### [TASK]
Search the entries below for the word "muteHeld" and copy each line that has it.

### [Dataset entries]

@[simp] theorem promptCauses_frame (n : Nat) (s : State) :
    (promptCauses n s).ctl = s.ctl ∧ (promptCauses n s).acq = s.acq ∧ (promptCauses n s).allow = s.allow
    ∧ (promptCauses n s).alloc = s.alloc ∧ (promptCauses n s).disp = s.disp ∧ (promptCauses n s).arb = s.arb
    ∧ (promptCauses n s).chans = s.chans ∧ (promptCauses n s).sup = s.sup ∧ (promptCauses n s).maint = s.maint
    ∧ (promptCauses n s).pending = s.pending := by
  induction n generalizing s with
  | zero => simp [promptCauses]
  | succ n ih => simp [promptCauses, ih]

@[simp] theorem promptCauses_port (n : Nat) (s : State) :
    (promptCauses n s).port.state = s.port.state ∧ (promptCauses n s).port.bitRate = s.port.bitRate
    ∧ (promptCauses n s).port.lastSender = s.port.lastSender ∧ (promptCauses n s).port.idle = s.port.idle
    ∧ (promptCauses n s).port.sync = s.port.sync ∧ (promptCauses n s).port.tx = s.port.tx
    ∧ (promptCauses n s).port.lossCount = s.port.lossCount
    ∧ (promptCauses n s).port.lineFaultTimer = s.port.lineFaultTimer
    ∧ (promptCauses n s).port.good = s.port.good ∧ (promptCauses n s).port.bad = s.port.bad
    ∧ (promptCauses n s).port.losses = s.port.losses ∧ (promptCauses n s).port.lineFaults = s.port.lineFaults
    ∧ (promptCauses n s).port.firstError = s.port.firstError
    ∧ (promptCauses n s).port.selfTest = s.port.selfTest ∧ (promptCauses n s).port.seconds = s.port.seconds
    ∧ (promptCauses n s).port.muteHeld = s.port.muteHeld := by
  induction n generalizing s with
  | zero => simp [promptCauses]
  | succ n ih => simp [promptCauses, ih]

@[simp] theorem promptCauses_coord (n : Nat) (s : State) : (promptCauses n s).sched.coord = s.sched.coord := by
  induction n generalizing s with
  | zero => simp [promptCauses]
  | succ n ih => simp [promptCauses, ih]

@[simp] theorem enterLeft_frame (s : State) :
    (enterLeft s).ctl = s.ctl ∧ (enterLeft s).acq = s.acq ∧ (enterLeft s).view = s.view
    ∧ (enterLeft s).allow = s.allow ∧ (enterLeft s).disp = s.disp ∧ (enterLeft s).arb = s.arb
    ∧ (enterLeft s).chans = s.chans ∧ (enterLeft s).sup = s.sup ∧ (enterLeft s).maint = s.maint
    ∧ (enterLeft s).pending = s.pending := by
  simp [enterLeft]

@[simp] theorem enterLeft_port (s : State) :
    (enterLeft s).port.state = s.port.state ∧ (enterLeft s).port.bitRate = s.port.bitRate
    ∧ (enterLeft s).port.lastSender = s.port.lastSender ∧ (enterLeft s).port.idle = s.port.idle
    ∧ (enterLeft s).port.sync = s.port.sync ∧ (enterLeft s).port.tx = s.port.tx
    ∧ (enterLeft s).port.lossCount = s.port.lossCount
    ∧ (enterLeft s).port.lineFaultTimer = s.port.lineFaultTimer ∧ (enterLeft s).port.good = s.port.good
    ∧ (enterLeft s).port.bad = s.port.bad ∧ (enterLeft s).port.losses = s.port.losses
    ∧ (enterLeft s).port.lineFaults = s.port.lineFaults ∧ (enterLeft s).port.firstError = s.port.firstError
    ∧ (enterLeft s).port.selfTest = s.port.selfTest ∧ (enterLeft s).port.seconds = s.port.seconds
    ∧ (enterLeft s).port.muteHeld = s.port.muteHeld := by
  simp [enterLeft]

@[simp] theorem quitEnded_frame (s : State) :
    (quitEnded s).ctl = s.ctl ∧ (quitEnded s).acq = s.acq ∧ (quitEnded s).view = s.view
    ∧ (quitEnded s).allow = s.allow ∧ (quitEnded s).disp = s.disp ∧ (quitEnded s).arb = s.arb
    ∧ (quitEnded s).chans = s.chans ∧ (quitEnded s).sup = s.sup ∧ (quitEnded s).maint = s.maint
    ∧ (quitEnded s).pending = s.pending := by
  simp only [quitEnded]; repeat' split
  all_goals simp

@[simp] theorem quitEnded_port (s : State) :
    (quitEnded s).port.state = s.port.state ∧ (quitEnded s).port.bitRate = s.port.bitRate
    ∧ (quitEnded s).port.lastSender = s.port.lastSender ∧ (quitEnded s).port.idle = s.port.idle
    ∧ (quitEnded s).port.sync = s.port.sync ∧ (quitEnded s).port.tx = s.port.tx
    ∧ (quitEnded s).port.lossCount = s.port.lossCount
    ∧ (quitEnded s).port.lineFaultTimer = s.port.lineFaultTimer ∧ (quitEnded s).port.good = s.port.good
    ∧ (quitEnded s).port.bad = s.port.bad ∧ (quitEnded s).port.losses = s.port.losses
    ∧ (quitEnded s).port.lineFaults = s.port.lineFaults ∧ (quitEnded s).port.firstError = s.port.firstError
    ∧ (quitEnded s).port.selfTest = s.port.selfTest ∧ (quitEnded s).port.seconds = s.port.seconds
    ∧ (quitEnded s).port.muteHeld = s.port.muteHeld := by
  simp only [quitEnded]; repeat' split
  all_goals simp

@[simp] theorem offerQuit_frame (s : State) :
    (offerQuit s).ctl = s.ctl ∧ (offerQuit s).acq = s.acq ∧ (offerQuit s).view = s.view
    ∧ (offerQuit s).allow = s.allow ∧ (offerQuit s).disp = s.disp ∧ (offerQuit s).chans = s.chans
    ∧ (offerQuit s).sup = s.sup ∧ (offerQuit s).maint = s.maint ∧ (offerQuit s).pending = s.pending := by
  simp only [offerQuit]; repeat' split
  all_goals simp

@[simp] theorem offerQuit_port (s : State) :
    (offerQuit s).port.state = s.port.state ∧ (offerQuit s).port.bitRate = s.port.bitRate
    ∧ (offerQuit s).port.lastSender = s.port.lastSender ∧ (offerQuit s).port.idle = s.port.idle
    ∧ (offerQuit s).port.sync = s.port.sync ∧ (offerQuit s).port.tx = s.port.tx
    ∧ (offerQuit s).port.lossCount = s.port.lossCount
    ∧ (offerQuit s).port.lineFaultTimer = s.port.lineFaultTimer ∧ (offerQuit s).port.good = s.port.good
    ∧ (offerQuit s).port.bad = s.port.bad ∧ (offerQuit s).port.losses = s.port.losses
    ∧ (offerQuit s).port.lineFaults = s.port.lineFaults ∧ (offerQuit s).port.firstError = s.port.firstError
    ∧ (offerQuit s).port.selfTest = s.port.selfTest ∧ (offerQuit s).port.seconds = s.port.seconds
    ∧ (offerQuit s).port.muteHeld = s.port.muteHeld := by
  simp only [offerQuit]; repeat' split
  all_goals simp

@[simp] theorem quitTest_frame (s : State) :
    (quitTest s).ctl = s.ctl ∧ (quitTest s).acq = s.acq ∧ (quitTest s).view = s.view
    ∧ (quitTest s).allow = s.allow ∧ (quitTest s).disp = s.disp ∧ (quitTest s).chans = s.chans
    ∧ (quitTest s).sup = s.sup ∧ (quitTest s).maint = s.maint ∧ (quitTest s).pending = s.pending := by
  simp only [quitTest]; repeat' split
  all_goals simp

@[simp] theorem quitTest_port (s : State) :
    (quitTest s).port.state = s.port.state ∧ (quitTest s).port.bitRate = s.port.bitRate
    ∧ (quitTest s).port.lastSender = s.port.lastSender ∧ (quitTest s).port.idle = s.port.idle
    ∧ (quitTest s).port.sync = s.port.sync ∧ (quitTest s).port.tx = s.port.tx
    ∧ (quitTest s).port.lossCount = s.port.lossCount ∧ (quitTest s).port.lineFaultTimer = s.port.lineFaultTimer
    ∧ (quitTest s).port.good = s.port.good ∧ (quitTest s).port.bad = s.port.bad
    ∧ (quitTest s).port.losses = s.port.losses ∧ (quitTest s).port.lineFaults = s.port.lineFaults
    ∧ (quitTest s).port.firstError = s.port.firstError ∧ (quitTest s).port.selfTest = s.port.selfTest
    ∧ (quitTest s).port.seconds = s.port.seconds ∧ (quitTest s).port.muteHeld = s.port.muteHeld := by
  simp only [quitTest]; repeat' split
  all_goals simp

@[simp] theorem settle_frame (s0 : State) (n : Nat) (s : State) :
    (settle s0 n s).ctl = s.ctl ∧ (settle s0 n s).acq = s.acq ∧ (settle s0 n s).allow = s.allow
    ∧ (settle s0 n s).chans = s.chans ∧ (settle s0 n s).sup = s.sup ∧ (settle s0 n s).maint = s.maint
    ∧ (settle s0 n s).pending = s.pending := by
  simp only [settle]; repeat' split
  all_goals simp

@[simp] theorem settle_port (s0 : State) (n : Nat) (s : State) :
    (settle s0 n s).port.state = s.port.state ∧ (settle s0 n s).port.bitRate = s.port.bitRate
    ∧ (settle s0 n s).port.lastSender = s.port.lastSender ∧ (settle s0 n s).port.idle = s.port.idle
    ∧ (settle s0 n s).port.sync = s.port.sync ∧ (settle s0 n s).port.tx = s.port.tx
    ∧ (settle s0 n s).port.lossCount = s.port.lossCount
    ∧ (settle s0 n s).port.lineFaultTimer = s.port.lineFaultTimer ∧ (settle s0 n s).port.good = s.port.good
    ∧ (settle s0 n s).port.bad = s.port.bad ∧ (settle s0 n s).port.losses = s.port.losses
    ∧ (settle s0 n s).port.lineFaults = s.port.lineFaults ∧ (settle s0 n s).port.firstError = s.port.firstError
    ∧ (settle s0 n s).port.selfTest = s.port.selfTest ∧ (settle s0 n s).port.seconds = s.port.seconds
    ∧ (settle s0 n s).port.muteHeld = s.port.muteHeld := by
  simp only [settle]; repeat' split
  all_goals simp

@[simp] theorem moveChan_frame (s : State) (k : Chan) (c : Channel) :
    (moveChan s k c).ctl = s.ctl ∧ (moveChan s k c).acq = s.acq ∧ (moveChan s k c).port = s.port
    ∧ (moveChan s k c).sched = s.sched ∧ (moveChan s k c).view = s.view ∧ (moveChan s k c).allow = s.allow
    ∧ (moveChan s k c).alloc = s.alloc ∧ (moveChan s k c).arb = s.arb ∧ (moveChan s k c).sup = s.sup
    ∧ (moveChan s k c).maint = s.maint ∧ (moveChan s k c).pending = s.pending := by
  simp [moveChan]

@[simp] theorem enterResting_frame (s : State) (k : Chan) :
    (enterResting s k).ctl = s.ctl ∧ (enterResting s k).acq = s.acq ∧ (enterResting s k).port = s.port
    ∧ (enterResting s k).sched = s.sched ∧ (enterResting s k).view = s.view
    ∧ (enterResting s k).allow = s.allow ∧ (enterResting s k).alloc = s.alloc ∧ (enterResting s k).arb = s.arb
    ∧ (enterResting s k).sup = s.sup ∧ (enterResting s k).maint = s.maint
    ∧ (enterResting s k).pending = s.pending := by
  simp only [enterResting]; repeat' split
  all_goals simp

@[simp] theorem placeByMode_frame (s : State) (k : Chan) :
    (placeByMode s k).ctl = s.ctl ∧ (placeByMode s k).acq = s.acq ∧ (placeByMode s k).port = s.port
    ∧ (placeByMode s k).sched = s.sched ∧ (placeByMode s k).view = s.view ∧ (placeByMode s k).allow = s.allow
    ∧ (placeByMode s k).alloc = s.alloc ∧ (placeByMode s k).arb = s.arb ∧ (placeByMode s k).sup = s.sup
    ∧ (placeByMode s k).maint = s.maint ∧ (placeByMode s k).pending = s.pending := by
  simp only [placeByMode]; repeat' split
  all_goals simp

@[simp] theorem stopOrder_frame (s : State) (k : Chan) :
    (stopOrder s k).ctl = s.ctl ∧ (stopOrder s k).acq = s.acq ∧ (stopOrder s k).port = s.port
    ∧ (stopOrder s k).sched = s.sched ∧ (stopOrder s k).view = s.view ∧ (stopOrder s k).allow = s.allow
    ∧ (stopOrder s k).alloc = s.alloc ∧ (stopOrder s k).arb = s.arb ∧ (stopOrder s k).sup = s.sup
    ∧ (stopOrder s k).maint = s.maint ∧ (stopOrder s k).pending = s.pending := by
  simp only [stopOrder]; repeat' split
  all_goals simp

@[simp] theorem dryRunOrder_frame (s : State) (k : Chan) :
    (dryRunOrder s k).ctl = s.ctl ∧ (dryRunOrder s k).acq = s.acq ∧ (dryRunOrder s k).port = s.port
    ∧ (dryRunOrder s k).sched = s.sched ∧ (dryRunOrder s k).view = s.view ∧ (dryRunOrder s k).allow = s.allow
    ∧ (dryRunOrder s k).alloc = s.alloc ∧ (dryRunOrder s k).arb = s.arb ∧ (dryRunOrder s k).sup = s.sup
    ∧ (dryRunOrder s k).maint = s.maint ∧ (dryRunOrder s k).pending = s.pending := by
  simp only [dryRunOrder]; repeat' split
  all_goals simp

### [TASK RESULT]
    ∧ (promptCauses n s).port.muteHeld = s.port.muteHeld := by
    ∧ (enterLeft s).port.muteHeld = s.port.muteHeld := by
    ∧ (quitEnded s).port.muteHeld = s.port.muteHeld := by
    ∧ (offerQuit s).port.muteHeld = s.port.muteHeld := by
    ∧ (quitTest s).port.seconds = s.port.seconds ∧ (quitTest s).port.muteHeld = s.port.muteHeld := by
    ∧ (settle s0 n s).port.muteHeld = s.port.muteHeld := by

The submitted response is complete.